From this day onwards, Father Palmer and Father Topham are called to be ministers of sacrifice; not sacrifices which will leave them literally covered in blood, like the priests of the Temple of old, but ministers of the one perfect sacrifice of Jesus Christ, in the unbloody sacrifice and memorial of the altar. As the priests of the old Covenant were called to consecrate all Israel as a priestly nation, sacred to the Lord, so these two men now to be ordained are called to be priests of Jesus Christ. They are called to this office so that the whole people of God – in Tottenham, in Kentish Town, wherever their ministry takes them – may become more truly a priestly people, offering a sacrifice of praise to God and becoming fellows workers (by His grace) in the work of reconciliation and the building up of the Kingdom on earth as in heaven.

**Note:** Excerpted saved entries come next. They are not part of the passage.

/-- Of the commands only an accepted `SLP_SLEEP` moves `fsm` (R120). -/
theorem awakeEffect_fsm_ne {i : Instr} {s : State} (h : (awakeEffect i s).fsm ≠ s.fsm) :
    s.init = true ∧ ∃ c, i = .slpSleep c := by
  cases i with
  | crcInit | crcByte | crcVerify => exact absurd rfl h
  | frmStart | frmByte | fenc | frmFixed | frmCrc | frmRaw | frmDec2 | frmDec =>
    exact (h (awakeEffect_frameCommand_fsm rfl s)).elim
  | slpInit => exact absurd (slpInit_fsm s) h
  | slpSleep c =>
    refine ⟨?_, c, rfl⟩
    by_contra hi
    rw [awakeEffect_slpSleep_notInit c (Bool.eq_false_of_not_eq_true hi)] at h
    exact h rfl

theorem writeCmd_fsm_ne {w : Word} {s t : State} (h : writeCmd w s = .next t) (hne : t.fsm ≠ s.fsm) :
    s.fsm = .awake ∧ s.init = true ∧ ∃ c, w = encode (.slpSleep c) := by
  cases hd : decode w with
  | error e =>
    rw [writeCmd_illegal hd] at h
    cases h
    exact absurd rfl hne
  | ok i =>
    rw [writeCmd_legal hd] at h
    rcases exec_cases h with ⟨ha, rfl⟩ | ⟨_, rfl⟩
    · obtain ⟨hi, c, rfl⟩ := awakeEffect_fsm_ne hne
      exact ⟨ha, hi, c, (encodeOfDecode w _ hd).symm⟩
    · exact absurd rfl hne

/-- A write elsewhere than to `CMD` runs no command (R61). -/
theorem windowWrite_fsm {off : Nat} {w : Word} {s t : State} (hoff : off ≠ Reg.cmd.offset)
    (h : windowWrite off w s = .next t) : t.fsm = s.fsm := by
  unfold windowWrite regWrite at h
  split at h
  · split at h
    · next hr => exact absurd (regAt_some hr) hoff
    all_goals cases h; rfl
  · cases h; rfl

/-- An access that moves `fsm` is the one that a command line `SLP_SLEEP` stands for. -/
theorem busAccess_fsm_ne {a : Access} {s t : State} (h : busAccess a s = .next t) (hne : t.fsm ≠ s.fsm) :
    s.fsm = .awake ∧ s.init = true ∧ ∃ c, a = cmdAccess s.base (.slpSleep c) := by
  cases a with
  | read addr width =>
    rcases busAccess_read_cases h with rfl | ⟨_, rfl⟩
    · exact absurd rfl hne
    · obtain ⟨d, v, hk⟩ := windowRead_keeps (addr - s.base) width s
      exact absurd (congrArg State.fsm hk) hne
  | write addr width w =>
    rcases busAccess_write_cases h with rfl | ⟨hlo, hw⟩
    · exact absurd rfl hne
    by_cases hoff : addr - s.base = Reg.cmd.offset
    · have haddr : addr = s.base := by simp only [Reg.offset] at hoff; omega
      subst addr
      have hwidth : width = 4 := by
        by_contra hn
        have hacc : ¬ accepts (s.base - s.base) width = true := by
          rw [Nat.sub_self, accepts_register_iff width (by decide)]
          exact fun hacc => hn hacc.1
        have hin : s.inWindow s.base = true := inWindow_add s (off := 0) (by decide)
        rw [busAccess_rejected (.inr rfl) hin hacc] at h
        cases h
      subst hwidth
      rw [busAccess_write_cmd] at h
      obtain ⟨ha, hi, c, rfl⟩ := writeCmd_fsm_ne h hne
      exact ⟨ha, hi, c, rfl⟩
    · exact absurd (windowWrite_fsm hoff hw) hne

/-! ### The step that makes an access -/

/-- A step performs `nextAccess`, from the state with the schedule entry, and the host's access, taken. -/
theorem step_nextAccess {s : State} {a : Access} (hr : s.rstN = true) (h : nextAccess s = some a) :
    ∃ ops, step s = busAccess a { s with sched := s.sched.tail, hostOps := ops } := by
  unfold nextAccess at h
  split at h
  · next rest hs =>
    split at h
    · next ha =>
      obtain ⟨ops, ho⟩ := List.head?_eq_some_iff.1 h
      exact ⟨ops, by rw [step_host hr ha hs ho, hs]; rfl⟩
    · cases h
  · next b rest hs =>
    cases h
    exact ⟨s.hostOps, by rw [step_second hr hs, hs]; rfl⟩
  all_goals cases h

theorem busAccess_slpSleep (c : Half) {s : State} (ha : s.fsm = .awake) (hi : s.init = true) :
    busAccess (cmdAccess s.base (.slpSleep c)) s = .next (acceptSleep c s) :=
  calc busAccess (cmdAccess s.base (.slpSleep c)) s
      = writeCmd (encode (.slpSleep c)) s := busAccess_write_cmd _ s
    _ = exec (.slpSleep c) s := writeCmd_legal (decodeOfEncode _) s
    _ = .next (acceptSleep c s) := by rw [exec_awake _ ha, awakeEffect_slpSleep_init c hi]

theorem step_slpSleep {s : State} {c : Half} (hr : s.rstN = true)
    (h : nextAccess s = some (cmdAccess s.base (.slpSleep c))) (ha : s.fsm = .awake) (hi : s.init = true) :
    ∃ ops, step s = .next (acceptSleep c { s with sched := s.sched.tail, hostOps := ops }) := by
  obtain ⟨ops, hstep⟩ := step_nextAccess hr h
  exact ⟨ops, hstep.trans (busAccess_slpSleep c (s := { s with sched := s.sched.tail, hostOps := ops }) ha hi)⟩

/-- Only the head of the schedule says which access comes next. -/
theorem nextAccess_cons {s : State} {e : Event} {rest : List Event} (hs : s.sched = e :: rest) :
    nextAccess s = nextAccess { s with sched := [e] } := by
  cases e <;> simp only [nextAccess, hs]

/-! ### The transition relation -/

/-- Every way in which a move can change `fsm` (R120). -/
theorem agentMove_fsm_ne {e : Event} {s t : State} (hr : s.rstN = true) (h : agentMove e s = .next t)
    (hne : t.fsm ≠ s.fsm) :
    (s.fsm = .awake ∧ s.init = true
        ∧ ∃ c, nextAccess { s with sched := [e] } = some (cmdAccess s.base (.slpSleep c)))
      ∨ (s.fsm = .armed ∧ e = .block) ∨ (s.fsm = .sleeping ∧ e = .tick) ∨ e = .rstN false := by
  cases e with
  | host =>
    rcases hostMove_cases h with ⟨rfl, _⟩ | ⟨ha, a, ops, ho, hacc⟩
    · exact absurd rfl hne
    · obtain ⟨_, hi, c, rfl⟩ := busAccess_fsm_ne hacc hne
      exact .inl ⟨ha, hi, c, by simp [nextAccess, ha, ho]⟩
  | second a =>
    obtain ⟨ha, hi, c, rfl⟩ := busAccess_fsm_ne h hne
    exact .inl ⟨ha, hi, c, rfl⟩
  | tick =>
    cases h
    refine .inr (.inr (.inl ⟨by_contra fun hf => ?_, rfl⟩))
    obtain ⟨k, hk⟩ := tick_keeps_of_not_sleeping hf
    rw [hk] at hne
    exact hne rfl
  | block =>
    cases h
    refine .inr (.inl ⟨by_contra fun hf => ?_, rfl⟩)
    rw [blockStep_not_armed hf] at hne
    exact hne rfl
  | vlow level => cases h; exact absurd rfl hne
  | rstN level =>
    cases level with
    | false => exact .inr (.inr (.inr rfl))
    | true =>
      cases h
      rw [driveReset_high hr] at hne
      exact absurd rfl hne

/-- Settles O48: the acceptance, the block step, the tick and reset enter the states of R120, and `agentMove_fsm_ne` says that
there is no other way. -/
theorem fsmTransitions : Obligations.FsmTransitions := by
  intro s t hr hinv hstep
  refine ⟨fun c hacc ha hi => ?_, fun hb hf => ?_, fun htk hf => ?_, fun htk hf => ?_, fun hrst => ?_, fun hne => ?_⟩
  · obtain ⟨ops, hnext⟩ := step_slpSleep hr hacc ha hi
    rw [hnext] at hstep
    cases hstep
    exact acceptSleep_fsm c _
  · obtain ⟨rest, hs⟩ := List.head?_eq_some_iff.1 hb
    rw [step_block hs hr] at hstep
    cases hstep
    exact blockStep_fsm_of_armed hf
  · obtain ⟨rest, hs⟩ := List.head?_eq_some_iff.1 htk
    obtain ⟨_, _, _, _, hirq, hinit, _⟩ := hinv
    have hon : s.tickEnabled = true := s.tickEnabled_iff.2 ⟨hinit (by simp [hf]), by rw [hirq, hf]; rfl⟩
    rw [step_tick hs hr, tick_sleeping (s := { s with sched := rest }) hon hf] at hstep
    cases hstep
    rfl
  · obtain ⟨rest, hs⟩ := List.head?_eq_some_iff.1 htk
    obtain ⟨k, hk⟩ := tick_keeps_of_not_sleeping (s := { s with sched := rest }) hf
    rw [step_tick hs hr, hk] at hstep
    cases hstep
    rfl
  · obtain ⟨rest, hs⟩ := List.head?_eq_some_iff.1 hrst
    rw [step_cons hs hr] at hstep
    cases hstep
    rfl
  · rcases step_cases hstep with ⟨_, _, rfl⟩ | ⟨e, rest, u, hs, hm, rfl⟩
    · exact absurd rfl hne
    · rw [if_pos hr] at hne
      rw [nextAccess_cons hs, hs, List.head?_cons]
      simpa only [Option.some.injEq] using agentMove_fsm_ne (s := { s with sched := rest }) hr hm hne

end Sys2Proof.Machine
end

section
/-! SUPPORT. What one step does while a sleep of either kind lasts and no reset is scheduled (R136, R145): only the watchdog and
the block move the sleep unit. -/

namespace Sys2Proof.Machine

/-- `t` has the sleep unit's count and state of `s`, with the same inputs to them. -/
structure KeepsSleep (s t : State) : Prop where
  setup : KeepsSleepSetup s t
  fsm : t.fsm = s.fsm
  ticks : t.ticks = s.ticks

theorem KeepsSleep.refl (s : State) : KeepsSleep s s := ⟨⟨rfl, rfl, rfl, rfl⟩, rfl, rfl⟩

theorem KeepsSleepSetup.trans {s t u : State} (h : KeepsSleepSetup s t) (h' : KeepsSleepSetup t u) : KeepsSleepSetup s u :=
  ⟨h'.cycles.trans h.cycles, h'.init.trans h.init, h'.irqDis.trans h.irqDis, h'.rstN.trans h.rstN⟩

theorem KeepsSleep.trans {s t u : State} (h : KeepsSleep s t) (h' : KeepsSleep t u) : KeepsSleep s u :=
  ⟨h.setup.trans h'.setup, h'.fsm.trans h.fsm, h'.ticks.trans h.ticks⟩

theorem tick_keepsSetup (s : State) : KeepsSleepSetup s (tick s) :=
  ⟨tick_cycles s, tick_init s, tick_irqDis s, tick_rstN s⟩

theorem blockStep_keepsSetup (s : State) : KeepsSleepSetup s (blockStep s) :=
  ⟨blockStep_cycles s, blockStep_init s, blockStep_irqDis s, blockStep_rstN s⟩

/-- During a sleep a move without reset is the tick, the block step, or nothing to the sleep unit. -/
theorem agentMove_not_awake {e : Event} {s t : State} (hs : s.fsm ≠ .awake) (he : ∀ level, e ≠ .rstN level)
    (h : agentMove e s = .next t) :
    (e = .tick ∧ t = tick s) ∨ (e = .block ∧ t = blockStep s) ∨ KeepsSleep s t := by
  cases e with
  | tick => cases h; exact .inl ⟨rfl, rfl⟩
  | block => cases h; exact .inr (.inl ⟨rfl, rfl⟩)
  | host =>
    rcases hostMove_cases h with ⟨rfl, _⟩ | ⟨ha, _⟩
    · exact .inr (.inr (.refl t))
    · exact absurd ha hs
  | second a =>
    obtain ⟨hk, hf, ht⟩ := busAccess_not_awake hs h
    exact .inr (.inr ⟨hk, hf, ht⟩)
  | vlow level => cases h; exact .inr (.inr ⟨⟨rfl, rfl, rfl, rfl⟩, rfl, rfl⟩)
  | rstN level => exact absurd rfl (he level)

theorem NoReset.tail {es : List Event} (h : NoReset es) : NoReset es.tail :=
  fun level hm => h level (List.mem_of_mem_tail hm)

/-- A step without reset: nothing is left to happen, or the next agent moves. -/
theorem step_cases_noReset {s t : State} (hr : s.rstN = true) (hn : NoReset s.sched) (h : step s = .next t) :
    (s.sched = [] ∧ t = s) ∨
      ∃ e rest, s.sched = e :: rest ∧ (∀ level, e ≠ .rstN level) ∧ agentMove e { s with sched := rest } = .next t := by
  rcases step_cases h with ⟨hs, _, rfl⟩ | ⟨e, rest, u, hs, hm, rfl⟩
  · exact .inl ⟨hs, rfl⟩
  · rw [if_pos hr]
    exact .inr ⟨e, rest, hs, fun level he => hn level (by rw [hs, he]; exact List.mem_cons_self), hm⟩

Priests of Jesus Christ; priests of His Church; ministers of His sacraments. Matthew, Nigel: God has called you for this moment, called you from before you were born. At the altar, after you have spoken the words which Jesus spoke, you will speak the words of John: ‘Behold the Lamb of God.’ May God grant you grace, through this sacrament of ordination, to show Jesus to His world by all that you are and all that you do, until your lives end. Amen.